Конечно же, в начале карьеры Франклин Рузвельт находился под сильным влиянием своего прославленного родственника, который его на многое вдохновлял. Это не всегда совпадало с курсом партии, но ни один из Рузвельтов не отличался чрезмерной преданностью своей партии. Каждый из них время от времени делал тактические реверансы в сторону партийной машины, но лишь в тех случаях, когда считал это необходимым для успеха своей политической карьеры. Однако оба рассматривали партию как средство, служащее для достижения их целей, не более того; иногда партии полезны, но никогда не любимы, и если они не служат цели, то партиям бросают вызов, или даже от них отказываются. Рузвельты определенно никогда не делали из партий кумиров, внушающих благоговение и требующих поклонения. И это тоже роднит их с Уинстоном Черчиллем.
И все же между Рузвельтами были и различия. В целом, Теодор менее успешно использовал возможности Республиканской партии, чем Франклин – Демократической. Попытка Теодора в 1912 году вернуть себе пост президента США[13] с помощью собственной Прогрессивной партии, «партии сохатого»[14], созданной в результате раскола Республиканской партии, привела к поражению и единственному перерыву в правлении республиканцев, которое длилось с 1896 по 1932 год.

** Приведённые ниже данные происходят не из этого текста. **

/-! ### Ripple impedance (R164, R165) -/

/-- RIPPLE_RESULT: a burst of a string is complete: relative and absolute impedance, and the impedance suspicion
(R165, R176). -/
def State.rippleResult (s : State) (k : Nat) : State :=
  let st := s.str k
  let valid := st.cells.filter (fun p => (s.cell p).burstOk)
  let amp? (p h : Nat) : Option Rat := nth none (tget [] st.ripAcc p) h
  let amp (p h : Nat) : Rat := (amp? p h).getD 0
  let m2 := medianR (valid.filterMap (fun p => amp? p 0))
  let m6 := medianR (valid.filterMap (fun p => amp? p 1))
  let least : Rat := (s.par 0x3117 : Rat) / 1000000
  let rel (m a : Rat) (ok : Bool) : Nat := if ok ∧ valid ≠ [] ∧ least ≤ m then codeN 0xFFFE (4096 * a / m) else 0xFFFF
  let fpi : Bool := match s.groupOf? k with
    | some g => decide (g.2.length = 4 ∧ nth 0 g.2 0 = 1 ∧ st.fpiBurst.length = 384)
    | none => false
  let absOf (h : Nat) (a : Rat) (ok : Bool) : Nat :=
    let i := demod h st.fpiBurst
    if ok ∧ fpi ∧ 0 < i then codeN 0xFFFE (a * 1000000 * 1000 * 2 ^ 20 / (i : Nat)) else 0xFFFF
  let s1 := forEach st.cells (fun p t =>
    let ok := (t.cell p).burstOk && (amp? p 0).isSome
    let ok6 := (t.cell p).burstOk && (amp? p 1).isSome
    let z2 := rel m2 (amp p 0) ok
    let hist := (t.cell p).zHist
    let drop := decide (z2 ≠ 0xFFFF ∧ hist.length = 4) &&
      decide (((z2 : Nat) : Rat) < ((hist.sum : Nat) : Rat) / 4 * (1 - s.parPct 0x3119))
    let t1 := t.modCell p fun c =>
      { c with pub := { c.pub with zrel2 := z2, zrel6 := rel m6 (amp p 1) ok6 },
               zabs2 := absOf 2 (amp p 0) ok, zabs6 := absOf 6 (amp p 1) ok6,
               zHist := if z2 = 0xFFFF then c.zHist else (z2 :: c.zHist).take 4, burst := [] }
    t1.when drop (·.suspect k p 2)) s
  s1.modStr k fun q => { q with ripAcc := [], fpiBurst := [] }

/-! ### Checkpoints (R174, R177) -/

/-- The point addresses of every configured cell, ascending (R15, R423). -/
def State.cellPoints (s : State) : List Nat := sortN (s.est.configured.flatMap (fun k => (s.str k).cells))

/-- A learned checkpoint: words 10 and 11 enter the learned records within their bounds, and every record is stored
(R174, R177). -/
def State.learnedCheckpoint (s : State) : State :=
  let s1 := forEach s.est.configured (fun k u =>
    forEach ((u.str k).cells.filter (fun p => bit (u.cell p).pub.flags 7)) (fun p t =>
      let w := (t.cell p).words
      let im := s.cellImage (s.cell p)
      let r0 := (s.parStr 0x3503 k : Rat) / 1000000
      let ev (n : Nat) (x : State) := x.raise 0x0309 [pointPort p, pointPos p, pointInput p, n]
      let t1 := match wordPhys im w 10 5 with
        | some r =>
          if r0 / 4 ≤ r ∧ r ≤ r0 * 4 then t.modCell p fun c => { c with learned := { c.learned with r0 := codeN 65535 (r * 1000000) } }
          else ev 10 t
        | none => t
      match wordPhys im w 11 8 with
      | some d =>
        if 1 / 100000 ≤ d ∧ d ≤ 1 / 20 then
          t1.modCell p fun c => { c with learned := { c.learned with diff := codeN 65535 (d * 1000000) } }
        else ev 11 t1
      | none => t1) u) s
  let ps := s1.cellPoints
  let n := (tget (0 : Nat) s1.recs.ckSeq 2 + 1) % 2 ^ 32
  (((s1.onEst fun e => { e with ckAt := s.clock }).onSys fun y => { y with ckDue := false })).onRecs fun r =>
    { r with ckSeq := tset (0 : Nat) r.ckSeq 2 n,
             learnedPool := (⟨n, s.wall, s.est.pubGen.getD 0, r.cfgGen, ps, ps.map (fun p => (s1.cell p).learned)⟩ :: r.learnedPool).take 256 }

/-- An SOC checkpoint: word 0 of every cell as an SOC code, with the wall time, in the next slot of the pool (R177, R423). -/
def State.socCheckpoint (s : State) : State :=
  let ps := s.cellPoints
  let n := (tget (0 : Nat) s.recs.ckSeq 1 + 1) % 2 ^ 32
  let code (p : Nat) : Nat := codeN 65535 (socOf (s.cellImage (s.cell p)) (s.cell p).words * 65536)
  (s.onEst fun e => { e with socAt := s.clock }).onRecs fun r =>
    { r with ckSeq := tset (0 : Nat) r.ckSeq 1 n,
             socPool := (⟨n, s.wall, s.est.pubGen.getD 0, r.cfgGen, ps, ps.map code⟩ :: r.socPool).take 2048 }

/-- SOC_CHECKPOINT: 60 s have passed since the last one (R177). -/
def execSocCheckpoint (s : State) : Host.Outcome State Fault Refusal :=
  onlyIf (decide (s.sys.run = .running) && !s.sys.holdup && s.elapsed s.est.socAt (secs 60)) State.socCheckpoint s

/-- LEARNED_CHECKPOINT: LRN_CKPT has passed since the last one, or STANDBY has been entered since; a capacity update takes one at
once (R174, R177). -/
def execLearnedCheckpoint (s : State) : Host.Outcome State Fault Refusal :=
  onlyIf (decide (s.sys.run = .running) && !s.sys.holdup && (s.sys.ckDue || s.elapsed s.est.ckAt (ms (s.par 0x311A).toNat))) State.learnedCheckpoint s

/-! ### Learning results (R174, R176) -/

/-- A capacity proposal in Ah for a cell: accepted within its bounds (R174). -/
def State.capAccepted (s : State) (k p : Nat) (prop : Rat) : Bool :=
  let l := (s.cell p).learned
  let cap : Rat := (l.cap : Rat) / 50
  let np : Rat := (s.parStr 0x3502 k : Rat) / 1000
  let within (base frac : Rat) : Bool := decide (base - base * frac ≤ prop ∧ prop ≤ base + base * frac)
  decide (prop ≠ 0) && (if l.idChanged ∨ l.neverLearned then within np (3 / 10) else within cap (s.parPct 0x3112))

/-- LEARN_RESULT: the proposals of a string's cells are accepted or refused; a capacity update triggers a learned
checkpoint (R174, R176). -/
def State.learnResult (s : State) (k : Nat) : State :=
  let st := s.str k
  let cap (p : Nat) : Rat := (nth none (tget [] st.learnAcc p) 0).getD 0
  let sdr (p : Nat) : Rat := (nth none (tget [] st.learnAcc p) 1).getD 0
  let acc := st.cells.filter (fun p => s.capAccepted k p (cap p))
  let ref := st.cells.filter (fun p => decide (cap p ≠ 0) && !s.capAccepted k p (cap p))
  let limit : Rat := 10 * (s.par 0x3118 : Rat) / 100000000000
  let sAcc := st.cells.filter (fun p => decide (sdr p ≠ 0 ∧ sdr p < limit))
  let s1 := forEach acc (fun p t => t.modCell p fun c =>
    let l := c.learned
    let g : Rat := if l.idChanged ∨ l.neverLearned then 1 else (s.par 0x3111 : Rat) / 1000
    { c with learned := { l with cap := codeN 65535 ((l.cap : Rat) + g * (cap p * 50 - (l.cap : Rat))), idChanged := false,
                                 neverLearned := false, cnt := sat16 (l.cnt + 1),
                                 tag := (s.at_ (pointPort p) (pointPos p)).serial % 2 ^ 32 } }) s
  let s2 := forEach sAcc (fun p t => t.modCell p fun c =>
    { c with learned := { c.learned with
        sdr := codeN 65535 ((c.learned.sdr : Rat) + (s.par 0x3113 : Rat) / 1000 * (sdr p * 100000000000 - (c.learned.sdr : Rat))) } }) s1
  let med := medianN (st.cells.map (fun p => (s2.cell p).learned.sdr))
  let s3 := forEach (sAcc.filter (fun p => decide (((med : Nat) : Int) + s.par 0x3118 < (((s2.cell p).learned.sdr : Nat) : Int)))) (fun p t =>
    t.suspect k p 1) s2
  let s4 := s3.when (decide (acc ≠ [] ∨ ref ≠ [])) (·.raise 0x0302
    [keyPort k, keyId k, acc.length, ref.length, ((medianN (acc.map (fun p => (s2.cell p).learned.cap)) : Nat) : Int)])
  let s5 := (s4.modStr k fun q => { q with learnAcc := [], learn := none })
  let s6 := forEach st.cells (fun p t => t.modCell p fun c => { c with learn := none }) s5
  s6.when (decide (acc ≠ [])) (·.learnedCheckpoint)

/-! ### PUBLICATION (R22) -/

/-- The side buffer of a RIPPLE or LEARN invocation joins those of its string (R165). -/
def State.publishSide (s : State) (i : Item) : State :=
  let k := i.string
  let ps := s.invCells k i.base
  let add (from_ : Nat) (t : Tbl (List (Option Rat))) : Tbl (List (Option Rat)) :=
    (List.range ps.length).foldl (fun a j => tput a (nth 0 ps j) ((nth [] i.side j).drop from_ |>.take 2)) t
  if i.entry = 3 then s.modStr k fun q => { q with ripAcc := add 0 q.ripAcc }
  else if i.entry = 2 then s.modStr k fun q => { q with learnAcc := add 2 q.learnAcc }
  else s
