-- ==== Sys2Proof/Machine/Channels.lean ====
section
/-! DEFINITION. Load channels: commands, conduction, turn-on and turn-off, the guard's ownership (chapter 13). -/
namespace Sys2Proof.Machine
open Sys2Proof

/-- LCH_CFG at reset: ILIM 100, SLEW 2 on CH22 and CH23 (R395). -/
def chanReset (n : Nat) : Word := if n = 22 ∨ n = 23 then 0x02640000 else 0x00640000
/-- LCH_CFG of a channel. -/
def State.chanCfg (s : State) (n : Nat) : Word := tget (chanReset n) s.load.cfg n
/-- PROFILE of a channel, 0 NONE (R381, R395). -/
def State.profile (s : State) (n : Nat) : Nat := wfld (s.chanCfg n) 7 4
/-- IN_EN of a channel. -/
def State.inEn (s : State) (n : Nat) : Bool := bit (s.chanCfg n) 3
/-- A heavy channel. -/
def heavyCh (n : Nat) : Bool := decide (n < 6)
/-- A light channel. -/
def lightCh (n : Nat) : Bool := decide (6 ≤ n ∧ n < 22)
/-- A soft channel. -/
def softCh (n : Nat) : Bool := decide (22 ≤ n)
/-- I_R in mA. -/
def chanRated (n : Nat) : Nat := if heavyCh n then 10000 else if lightCh n then 2500 else 6000
/-- Numbers of the channels. -/
def chanNums : List Nat := List.range 24

/-- A channel is guard-owned: the role map in service names it (R25, R231). -/
def State.owned (s : State) (n : Nat) : Bool := s.guard.table.roles.contains n

/-- A supply flag of LOAD_SUP: 0 UV, 1 DUMP, 2 REVERSE, 3 GND_LOST, 4 OVERLOAD. -/
def State.supFlag (s : State) (i : Nat) : Bool := bit s.load.sup i

/-- A channel's command: the guard's for a guard-owned channel, else CMD or an enabled IN pin (R379). -/
def State.chanCmd (s : State) (n : Nat) : Bool :=
  if s.owned n then bit s.guard.cmd n else bit s.load.cmd n || (s.inEn n && bit s.load.pins n)

/-- The supply and the module let channels conduct: neither UV, REVERSE nor GND_LOST, not in RECOVERY, not shut down
(R389, R393, R447). -/
def State.supplyLets (s : State) : Bool :=
  !s.supFlag 0 && !s.supFlag 2 && !s.supFlag 3 && !s.sys.shut && decide (s.sys.run ≠ .recovery)

/-- A channel may conduct: a profile, no latch, no cool-down, supply (R379). -/
def State.mayConduct (s : State) (n : Nat) : Bool :=
  decide (s.profile n ≠ 0) && !(s.chan n).oc && !(s.chan n).dtLatch && !(s.chan n).dtOff && s.supplyLets

/-- A channel conducts: commanded and free to (R379); all of them under reverse supply with VMAIN present (R389). -/
def State.conducts (s : State) (n : Nat) : Bool := s.load.reverseOn || (s.chanCmd n && s.mayConduct n)

/-- Minimum on and off time of a channel in ticks (R383). -/
def minTime (n : Nat) : Nat := if heavyCh n then us 200 else if lightCh n then us 100 else ms 10

/-- The channel's present on or off time has reached its minimum (R383). -/
def State.minDone (s : State) (n : Nat) : Bool :=
  match (if (s.chan n).on then (s.chan n).onAt else (s.chan n).offAt) with
  | some t => s.elapsed t (minTime n)
  | none => true

/-- A channel under its IN pin stands in an on or off time that is stretched to its minimum (R383). -/
def State.stretched (s : State) (n : Nat) : Bool := s.inEn n && !s.owned n && !s.minDone n

/-- The on-time of a channel since its open load was judged last (R387). -/
def Chan.onTime (c : Chan) (clock : Nat) : Nat := c.onAcc + (if c.on then clock - c.onFrom else 0)

/-- OC_LATCH and DT_LATCH clear; the count of thermal switch-offs begins anew, since DT_WIN reads 8 only on a latched
channel (R384, R386). -/
def Chan.unlatch (c : Chan) : Chan := { c with oc := false, dtLatch := false, dtAt := if c.dtLatch then [] else c.dtAt }

/-- CHANNEL_TURN_ON: off to on, and the inrush window or slew ramp opens (R381, R382). -/
def State.turnOn (s : State) (n : Nat) : State :=
  s.modChan n fun c => { c with on := true, onAt := some s.clock, onFrom := s.clock, inrush := true, clamp := false }

/-- On to off: the window closes, and an inductive load's current goes through the clamp (R385). -/
def State.turnOff (s : State) (n : Nat) : State :=
  s.modChan n fun c =>
    { c with on := false, offAt := some s.clock, onAcc := c.onAcc + (s.clock - c.onFrom), inrush := false, clamp := decide (0 < c.i), i := 0 }

/-- Channels follow their commands: those that may no longer conduct switch off; guard-owned ones switch on at once;
of several others, one switches on and the rest follow 1 ms apart, in ascending order (R379, R394); a command does not cut
short a minimum on or off time (R383). -/
def State.applyChannels (s : State) (ns : List Nat) : State :=
  let s1 := forEach (ns.filter (fun n => (s.chan n).on && !s.conducts n && !(s.stretched n && s.mayConduct n))) (fun n t => t.turnOff n) s
  let ups := ns.filter (fun n => !(s.chan n).on && s.conducts n && !s.stretched n)
  let s2 := forEach (ups.filter s.owned) (fun n t => t.turnOn n) s1
  match sortN (ups.filter (fun n => !s.owned n && !s.load.stagger.contains n)) with
  | [] => s2
  | n :: rest => (s2.turnOn n).onLoad fun l =>
      { l with stagger := sortN (l.stagger ++ rest), staggerAt := if rest = [] then l.staggerAt else some s.clock }

/-- The guard's command of a channel: its off-to-on transition clears the channel's latches (R391, R394); 0xFF names
none. -/
def State.guardSet (s : State) (n : Nat) (on : Bool) : State :=
  if 24 ≤ n then s
  else
    let up := on && !bit s.guard.cmd n
    let s1 := (s.onGuard fun g => { g with cmd := putBit g.cmd n on }).when up (·.modChan n Chan.unlatch)
    s1.applyChannels [n]

/-- Role channels of the table in service, ascending. -/
def State.roleChans (s : State) : List Nat := sortN (s.guard.table.roles.filter (fun n => decide (n < 24)))

/-- An action is requested of the guard for its next cycle (R215, R223): kind, string, CAUSE, parameters, whether the
record carries the TRIP_ID, whether the guard records it. -/
def State.ask (s : State) (kind : Nat) (string : Option Nat) (cause : Nat) (ps : List Int) (withId logs : Bool) : State :=
  s.onGuard fun g => { g with reqs := g.reqs ++ [⟨kind, string, cause, ps.map (ux 16), withId, logs, 3, false⟩] }

/-- GUARD_CHANNEL_DROPOUT: guard-owned channels commanded on stop conducting: the guard's command drops and it performs
an emergency bank action under the channels' own event, which it does not record again (R392). -/
def State.dropout (s : State) (ns : List Nat) (cause : Nat) (ps : List Int) : State :=
  let hit := ns.filter (fun n => s.owned n && bit s.guard.cmd n)
  if hit = [] then s
  else
    forEach hit (fun n t => t.onGuard fun g => { g with cmd := putBit g.cmd n false })
      (s.ask 1 none cause ps false false)

end Sys2Proof.Machine
end

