/-- A level's timer in one guard cycle: it starts at the sample instant of the first sweep beyond, or at the cycle, and
resets inside by the hysteresis (R227). -/
def State.timeLevel (s : State) (k level : Nat) : State :=
  match s.levelNow k level with
  | none => s
  | some v =>
    if v.beyond then
      if (s.str k).timers.any (fun e => decide (e.1 = level)) then s
      else s.modStr k fun q => { q with timers := q.timers ++ [(level, if s.byFpi k level then s.clock else s.sampleAt)] }
    else if v.inside then
      s.modStr k fun q => { q with timers := q.timers.filter (fun e => decide (e.1 ≠ level)), crossed := q.crossed.erase level }
    else s

/-- The level is timing. -/
def Str.timing (q : Str) (level : Nat) : Bool := q.timers.any (fun e => decide (e.1 = level))

/-- The protection factors: 0 on charge while OV1 or OC1 on charge is timing, 0 on discharge while UV1 or OC1 on discharge
is timing, and 0 where derated (R223, R228). -/
def State.factors (s : State) (k : Nat) : State :=
  let q := s.str k
  let amps := (s.ocBasis k).map Prod.fst
  let neg := match amps with | some a => decide (a < 0) | none => false
  let oc := q.timing 6
  s.modStr k fun q =>
    { q with fpChg := if q.timing 0 || (oc && neg) || decide (q.derated % 2 = 1) then 0 else 1,
             fpDis := if q.timing 3 || (oc && !neg) || decide (2 ≤ q.derated) then 0 else 1 }

/-- Since when a substituted input of a string has been beyond OT1 (R229). -/
def State.substTimers (s : State) (k : Nat) : State :=
  let th := (s.str k).thermal
  let s1 := forEach (s.rawTemps k true) (fun e t => t.onGuard fun g =>
    { g with substSince := if th.sd < e.2 then (if (tfind? g.substSince e.1).isSome then g.substSince else tput g.substSince e.1 s.clock)
                           else if e.2 ≤ th.sd - th.hyst then tdel g.substSince e.1 else g.substSince }) s
  forEach (s.rawTemps k false) (fun e t => t.onGuard fun g => { g with substSince := tdel g.substSince e.1 }) s1

/-- A string whose latest record shows a main contact open, at a sweep after its closing, is not closed (R152). -/
def State.seeOpen (s : State) (k : Nat) : State :=
  let opened (role : Nat) : Bool := decide (s.aux? k role (s.str k).closedGen = some false)
  if (s.str k).closed && (opened 5 || opened 6) then s.modStr k fun q => { q with closed := false } else s

/-- The guard checks of a string in one cycle (R226-R229). -/
def State.checkString (s : State) (k : Nat) : State :=
  ((forEach (List.range 10) (fun l t => t.timeLevel k l) (s.substTimers k)).factors k).seeOpen k

/-- A substituted input of the string has been beyond OT1 for 30 s (R229). -/
def State.substOver (s : State) (k : Nat) : Bool :=
  s.guard.substSince.any (fun e => decide (pointPort e.1 = keyPort k) && (s.posOf k).contains (pointPos e.1) && s.elapsed e.2 (secs 30))

/-- A string's records of the newest sweep are screened (R227). -/
def State.sweepIn (s : State) (k : Nat) : Bool :=
  s.sweepWhole k && decide ((s.ring (keyPort k)).gen = s.beam.sweepGen) && decide (s.goodRecs k ≠ [])

/-- A level has been timing for its time at this sweep, or this cycle (R227, R229). -/
def State.levelDue (s : State) (k level : Nat) : Bool :=
  let q := s.str k
  let l := q.limits
  let at_ := ((q.timers.find? (fun e => decide (e.1 = level))).map Prod.snd).getD 0
  if level = 8 then s.sweepIn k && ((q.timing 8 && decide (at_ < s.sampleAt)) || s.substOver k)
  else
    let t := if level = 9 then l.tOt2 else nth 0 l.times level
    q.timing level && (if s.byFpi k level then s.elapsed at_ (ms t) else s.sweepIn k && decide (at_ + ms t ≤ s.sampleAt))

/-- The event code of a level (R239). -/
def levelCause (level : Nat) : Nat := if level < 3 then 0x0604 else if level < 6 then 0x0605 else if level < 8 then 0x0606 else 0x0607

/-- The number of a level in its event: 1, 2 or 3. -/
def levelNum (level : Nat) : Nat := if level < 6 then level % 3 + 1 else level % 2 + 1

/-- The action of a level: an ordinary string disconnection for OV1, UV1, OC1 and OT1, an emergency one else (R226). -/
def levelKind (level : Nat) : Nat := if level = 0 ∨ level = 3 ∨ level = 6 ∨ level = 8 then 4 else 3

/-- The extreme of a level for its record; a substituted input's own code where it alone is beyond (R239). -/
def State.levelExtreme (s : State) (k level : Nat) : Int :=
  if level = 8 ∧ (s.str k).timing 8 = false then maxI (-32767) ((s.rawTemps k true).map Prod.snd)
  else ((s.levelNow k level).map Level.extreme).getD 0

/-- A level crosses: its action is asked for (R226, R227). -/
def State.cross (s : State) (k level : Nat) : State :=
  (s.modStr k fun q => { q with crossed := insN level q.crossed }).ask (levelKind level) (some k) (levelCause level)
    [keyPort k, keyId k, levelNum level, s.levelExtreme k level] true true

/-- LIMIT_LEVEL_CROSSED: a level's condition has held for its time; an OT2 timer running when OT1 crosses crosses with it
(R226, R227, R229). -/
def execLimitLevelCrossed (port sid level : Nat) (s : State) : Host.Outcome State Fault Refusal :=
  let k := strKey port sid
  onlyIf (s.est.configured.contains k && !(s.str k).crossed.contains level && s.levelDue k level) (fun s =>
    let s1 := s.cross k level
    s1.when (decide (level = 8) && (s.str k).timing 9 && !(s.str k).crossed.contains 9) (·.cross k 9)) s

/-- NODE_LOSS: four consecutive records of a node are missing: ordinary for a cell node, emergency for a string-switch
node; a rejoining ring's string counts once it is closed (R229, R452). -/
def execNodeLoss (port pos : Nat) (s : State) : Host.Outcome State Fault Refusal :=
  let r := s.ring port
  match r.config.find? (fun n => decide (n.pos = pos)) with
  | none => .next s
  | some n =>
    let k := strKey port n.string
    let rejoining := (r.rejoinPending || (match s.guard.seq with
      | some q => decide (q.section_ = 2) && q.runs.any (fun x => decide (keyPort x.string = port))
      | none => false)) && !(s.str k).closed
    onlyIf (decide (r.state = .active ∧ 4 ≤ tget (0 : Nat) r.missRun pos) && s.est.configured.contains k && !rejoining) (·.ask
      (if n.type = 2 then 3 else 4) (some k) 0x0608 [port, pos, n.type] true true) s

/-! ### Welds (R233) -/

/-- V_link has fallen to WELD_RATIO of V_bank at the opening; without a ROLE 3 input it is not judged (R233). -/
def State.linkFell (s : State) (v0 : Nat) : Bool :=
  (s.fpiRole? 3).isNone || decide (s.guard.vlink * 100000 ≤ (max 0 (s.par 0x6105)) * v0)

/-- Both main contacts of an opened string read open (R233). -/
def State.auxOpen (s : State) (k : Nat) : Bool :=
  match s.switchPos? k with
  | none => true
  | some pos =>
    let r := (s.staged (keyPort k) pos).2
    decide (r ≠ []) && !(recSwitch r).testBit 4 && !(recSwitch r).testBit 5

/-- A string's own current, mA: its FPI where it is alone in a group with one, else the string record's (R229, R233). -/
def State.ownAmps (s : State) (k : Nat) : Option Int :=
  let rec_ : Option Int := if s.guard.silent ∨ (s.str k).i = -32768 then none else some ((s.str k).i * 50)
  match s.groupOf? k with
  | some g => if g.2.length = 4 then (s.ocBasis k).map Prod.fst else rec_
  | none => rec_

Ну а Франклин настолько укрепил авторитет своей партии среди избирателей, что и после его смерти демократы задавали тон в американской политике на протяжении двух с лишним десятилетий.
Так или иначе, юношеское восхищение и желание подражать старшему Рузвельту было совершенно естественным, особенно если учесть разницу в возрасте почти в четверть века. Первый полувзрослый опыт общения относится к лету 1897 года, когда совсем еще молодой Франклин приезжал погостить в Сагамор-Хилл и слушал там рассказы Теодора о его работе во главе нью-йоркской полиции, которые затем весело и увлекательно пересказал в школе в Гротоне. Несколько лет спустя, когда ФДР поступил в Гарвард, он уже сознательно начал копировать некоторые черты и манеры родственника. Он стал носить пенсне и активно пользоваться двумя излюбленными словечками Теодора – произносимым врастяжку delighted («восхищен») и bully в значении «первоклассный» (как в известном впоследствии изречении Теодора Рузвельта, что Белый дом является bully pulpit – «первоклассной трибуной»). Однако получалось это у него пока не слишком натурально. На этом этапе Франклин Рузвельт был далеко не похож на Теодора. Внешние данные у Франклина были лучше, да и голос, в конечном счете, много зычнее, но в молодости ему недоставало энергии и харизмы Теодора.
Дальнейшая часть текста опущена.